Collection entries
------------------------------------------------
-- ==== Sys2Proof/Laws/State.lean ====
section
/-! SUPPORT. One lemma per element per update, so that no proof unfolds a record update. -/

namespace Sys2Proof.Machine

/-! ### Block.setPhase -/
@[simp] theorem Block.setPhase_keys (b : Block) (p : BitVec 4) : (b.setPhase p).keys = b.keys := rfl
@[simp] theorem Block.setPhase_p1Mask (b : Block) (p : BitVec 4) : (b.setPhase p).p1Mask = b.p1Mask := rfl
@[simp] theorem Block.setPhase_p2Mask (b : Block) (p : BitVec 4) : (b.setPhase p).p2Mask = b.p2Mask := rfl
@[simp] theorem Block.setPhase_screenPtr (b : Block) (p : BitVec 4) : (b.setPhase p).screenPtr = b.screenPtr := rfl
@[simp] theorem Block.setPhase_palettePtr (b : Block) (p : BitVec 4) : (b.setPhase p).palettePtr = b.palettePtr := rfl
@[simp] theorem Block.setPhase_memSz (b : Block) (p : BitVec 4) : (b.setPhase p).memSz = b.memSz := rfl
@[simp] theorem Block.setPhase_scr (b : Block) (p : BitVec 4) : (b.setPhase p).scr = b.scr := rfl
@[simp] theorem Block.setPhase_pal (b : Block) (p : BitVec 4) : (b.setPhase p).pal = b.pal := rfl
@[simp] theorem Block.setPhase_ct (b : Block) (p : BitVec 4) : (b.setPhase p).ct = b.ct := rfl
@[simp] theorem Block.setPhase_pix (b : Block) (p : BitVec 4) : (b.setPhase p).pix = b.pix := rfl
@[simp] theorem Block.setPhase_phase (b : Block) (p : BitVec 4) : (b.setPhase p).phase = p := rfl
@[simp] theorem Block.setPhase_cap (b : Block) (p : BitVec 4) : (b.setPhase p).cap = b.cap := rfl
@[simp] theorem Block.setPhase_faultCause (b : Block) (p : BitVec 4) : (b.setPhase p).faultCause = b.faultCause := rfl
@[simp] theorem Block.setPhase_faultInfo0 (b : Block) (p : BitVec 4) : (b.setPhase p).faultInfo0 = b.faultInfo0 := rfl
@[simp] theorem Block.setPhase_faultInfo1 (b : Block) (p : BitVec 4) : (b.setPhase p).faultInfo1 = b.faultInfo1 := rfl
@[simp] theorem Block.setPhase_startErr (b : Block) (p : BitVec 4) : (b.setPhase p).startErr = b.startErr := rfl

/-! ### Block.setKeys -/
@[simp] theorem Block.setKeys_keys (b : Block) (k : List Bool) : (b.setKeys k).keys = k := rfl
@[simp] theorem Block.setKeys_p1Mask (b : Block) (k : List Bool) : (b.setKeys k).p1Mask = b.p1Mask := rfl
@[simp] theorem Block.setKeys_p2Mask (b : Block) (k : List Bool) : (b.setKeys k).p2Mask = b.p2Mask := rfl
@[simp] theorem Block.setKeys_screenPtr (b : Block) (k : List Bool) : (b.setKeys k).screenPtr = b.screenPtr := rfl
@[simp] theorem Block.setKeys_palettePtr (b : Block) (k : List Bool) : (b.setKeys k).palettePtr = b.palettePtr := rfl
@[simp] theorem Block.setKeys_memSz (b : Block) (k : List Bool) : (b.setKeys k).memSz = b.memSz := rfl
@[simp] theorem Block.setKeys_scr (b : Block) (k : List Bool) : (b.setKeys k).scr = b.scr := rfl
@[simp] theorem Block.setKeys_pal (b : Block) (k : List Bool) : (b.setKeys k).pal = b.pal := rfl
@[simp] theorem Block.setKeys_ct (b : Block) (k : List Bool) : (b.setKeys k).ct = b.ct := rfl
@[simp] theorem Block.setKeys_pix (b : Block) (k : List Bool) : (b.setKeys k).pix = b.pix := rfl
@[simp] theorem Block.setKeys_phase (b : Block) (k : List Bool) : (b.setKeys k).phase = b.phase := rfl
@[simp] theorem Block.setKeys_cap (b : Block) (k : List Bool) : (b.setKeys k).cap = b.cap := rfl
@[simp] theorem Block.setKeys_faultCause (b : Block) (k : List Bool) : (b.setKeys k).faultCause = b.faultCause := rfl
@[simp] theorem Block.setKeys_faultInfo0 (b : Block) (k : List Bool) : (b.setKeys k).faultInfo0 = b.faultInfo0 := rfl
@[simp] theorem Block.setKeys_faultInfo1 (b : Block) (k : List Bool) : (b.setKeys k).faultInfo1 = b.faultInfo1 := rfl
@[simp] theorem Block.setKeys_startErr (b : Block) (k : List Bool) : (b.setKeys k).startErr = b.startErr := rfl

/-! ### Block.setMasks -/
@[simp] theorem Block.setMasks_keys (b : Block) (m n : InputMask) : (b.setMasks m n).keys = b.keys := rfl
@[simp] theorem Block.setMasks_p1Mask (b : Block) (m n : InputMask) : (b.setMasks m n).p1Mask = m := rfl
@[simp] theorem Block.setMasks_p2Mask (b : Block) (m n : InputMask) : (b.setMasks m n).p2Mask = n := rfl
@[simp] theorem Block.setMasks_screenPtr (b : Block) (m n : InputMask) : (b.setMasks m n).screenPtr = b.screenPtr := rfl
@[simp] theorem Block.setMasks_palettePtr (b : Block) (m n : InputMask) : (b.setMasks m n).palettePtr = b.palettePtr := rfl
@[simp] theorem Block.setMasks_memSz (b : Block) (m n : InputMask) : (b.setMasks m n).memSz = b.memSz := rfl
@[simp] theorem Block.setMasks_scr (b : Block) (m n : InputMask) : (b.setMasks m n).scr = b.scr := rfl
@[simp] theorem Block.setMasks_pal (b : Block) (m n : InputMask) : (b.setMasks m n).pal = b.pal := rfl
@[simp] theorem Block.setMasks_ct (b : Block) (m n : InputMask) : (b.setMasks m n).ct = b.ct := rfl
@[simp] theorem Block.setMasks_pix (b : Block) (m n : InputMask) : (b.setMasks m n).pix = b.pix := rfl
@[simp] theorem Block.setMasks_phase (b : Block) (m n : InputMask) : (b.setMasks m n).phase = b.phase := rfl
@[simp] theorem Block.setMasks_cap (b : Block) (m n : InputMask) : (b.setMasks m n).cap = b.cap := rfl
@[simp] theorem Block.setMasks_faultCause (b : Block) (m n : InputMask) : (b.setMasks m n).faultCause = b.faultCause := rfl
@[simp] theorem Block.setMasks_faultInfo0 (b : Block) (m n : InputMask) : (b.setMasks m n).faultInfo0 = b.faultInfo0 := rfl
@[simp] theorem Block.setMasks_faultInfo1 (b : Block) (m n : InputMask) : (b.setMasks m n).faultInfo1 = b.faultInfo1 := rfl
@[simp] theorem Block.setMasks_startErr (b : Block) (m n : InputMask) : (b.setMasks m n).startErr = b.startErr := rfl

/-! ### Block.setView -/
@[simp] theorem Block.setView_keys (b : Block) (x y z : Nat) : (b.setView x y z).keys = b.keys := rfl
@[simp] theorem Block.setView_p1Mask (b : Block) (x y z : Nat) : (b.setView x y z).p1Mask = b.p1Mask := rfl
@[simp] theorem Block.setView_p2Mask (b : Block) (x y z : Nat) : (b.setView x y z).p2Mask = b.p2Mask := rfl
@[simp] theorem Block.setView_screenPtr (b : Block) (x y z : Nat) : (b.setView x y z).screenPtr = x := rfl
@[simp] theorem Block.setView_palettePtr (b : Block) (x y z : Nat) : (b.setView x y z).palettePtr = y := rfl
@[simp] theorem Block.setView_memSz (b : Block) (x y z : Nat) : (b.setView x y z).memSz = z := rfl
@[simp] theorem Block.setView_scr (b : Block) (x y z : Nat) : (b.setView x y z).scr = b.scr := rfl
@[simp] theorem Block.setView_pal (b : Block) (x y z : Nat) : (b.setView x y z).pal = b.pal := rfl
@[simp] theorem Block.setView_ct (b : Block) (x y z : Nat) : (b.setView x y z).ct = b.ct := rfl
@[simp] theorem Block.setView_pix (b : Block) (x y z : Nat) : (b.setView x y z).pix = b.pix := rfl
@[simp] theorem Block.setView_phase (b : Block) (x y z : Nat) : (b.setView x y z).phase = b.phase := rfl
@[simp] theorem Block.setView_cap (b : Block) (x y z : Nat) : (b.setView x y z).cap = b.cap := rfl
@[simp] theorem Block.setView_faultCause (b : Block) (x y z : Nat) : (b.setView x y z).faultCause = b.faultCause := rfl
@[simp] theorem Block.setView_faultInfo0 (b : Block) (x y z : Nat) : (b.setView x y z).faultInfo0 = b.faultInfo0 := rfl
@[simp] theorem Block.setView_faultInfo1 (b : Block) (x y z : Nat) : (b.setView x y z).faultInfo1 = b.faultInfo1 := rfl
@[simp] theorem Block.setView_startErr (b : Block) (x y z : Nat) : (b.setView x y z).startErr = b.startErr := rfl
------------------------------------------------
* **Aim of the exercise**
Write down again, exactly as given, only the lines above that fall from the line with "n).cap = b.cap := rfl" to the line with "### Block.setView -/", inclusive.

* **Completed exercise**
@[simp] theorem Block.setMasks_cap (b : Block) (m n : InputMask) : (b.setMasks m n).cap = b.cap := rfl
@[simp] theorem Block.setMasks_faultCause (b : Block) (m n : InputMask) : (b.setMasks m n).faultCause = b.faultCause := rfl
@[simp] theorem Block.setMasks_faultInfo0 (b : Block) (m n : InputMask) : (b.setMasks m n).faultInfo0 = b.faultInfo0 := rfl
@[simp] theorem Block.setMasks_faultInfo1 (b : Block) (m n : InputMask) : (b.setMasks m n).faultInfo1 = b.faultInfo1 := rfl
@[simp] theorem Block.setMasks_startErr (b : Block) (m n : InputMask) : (b.setMasks m n).startErr = b.startErr := rfl

/-! ### Block.setView -/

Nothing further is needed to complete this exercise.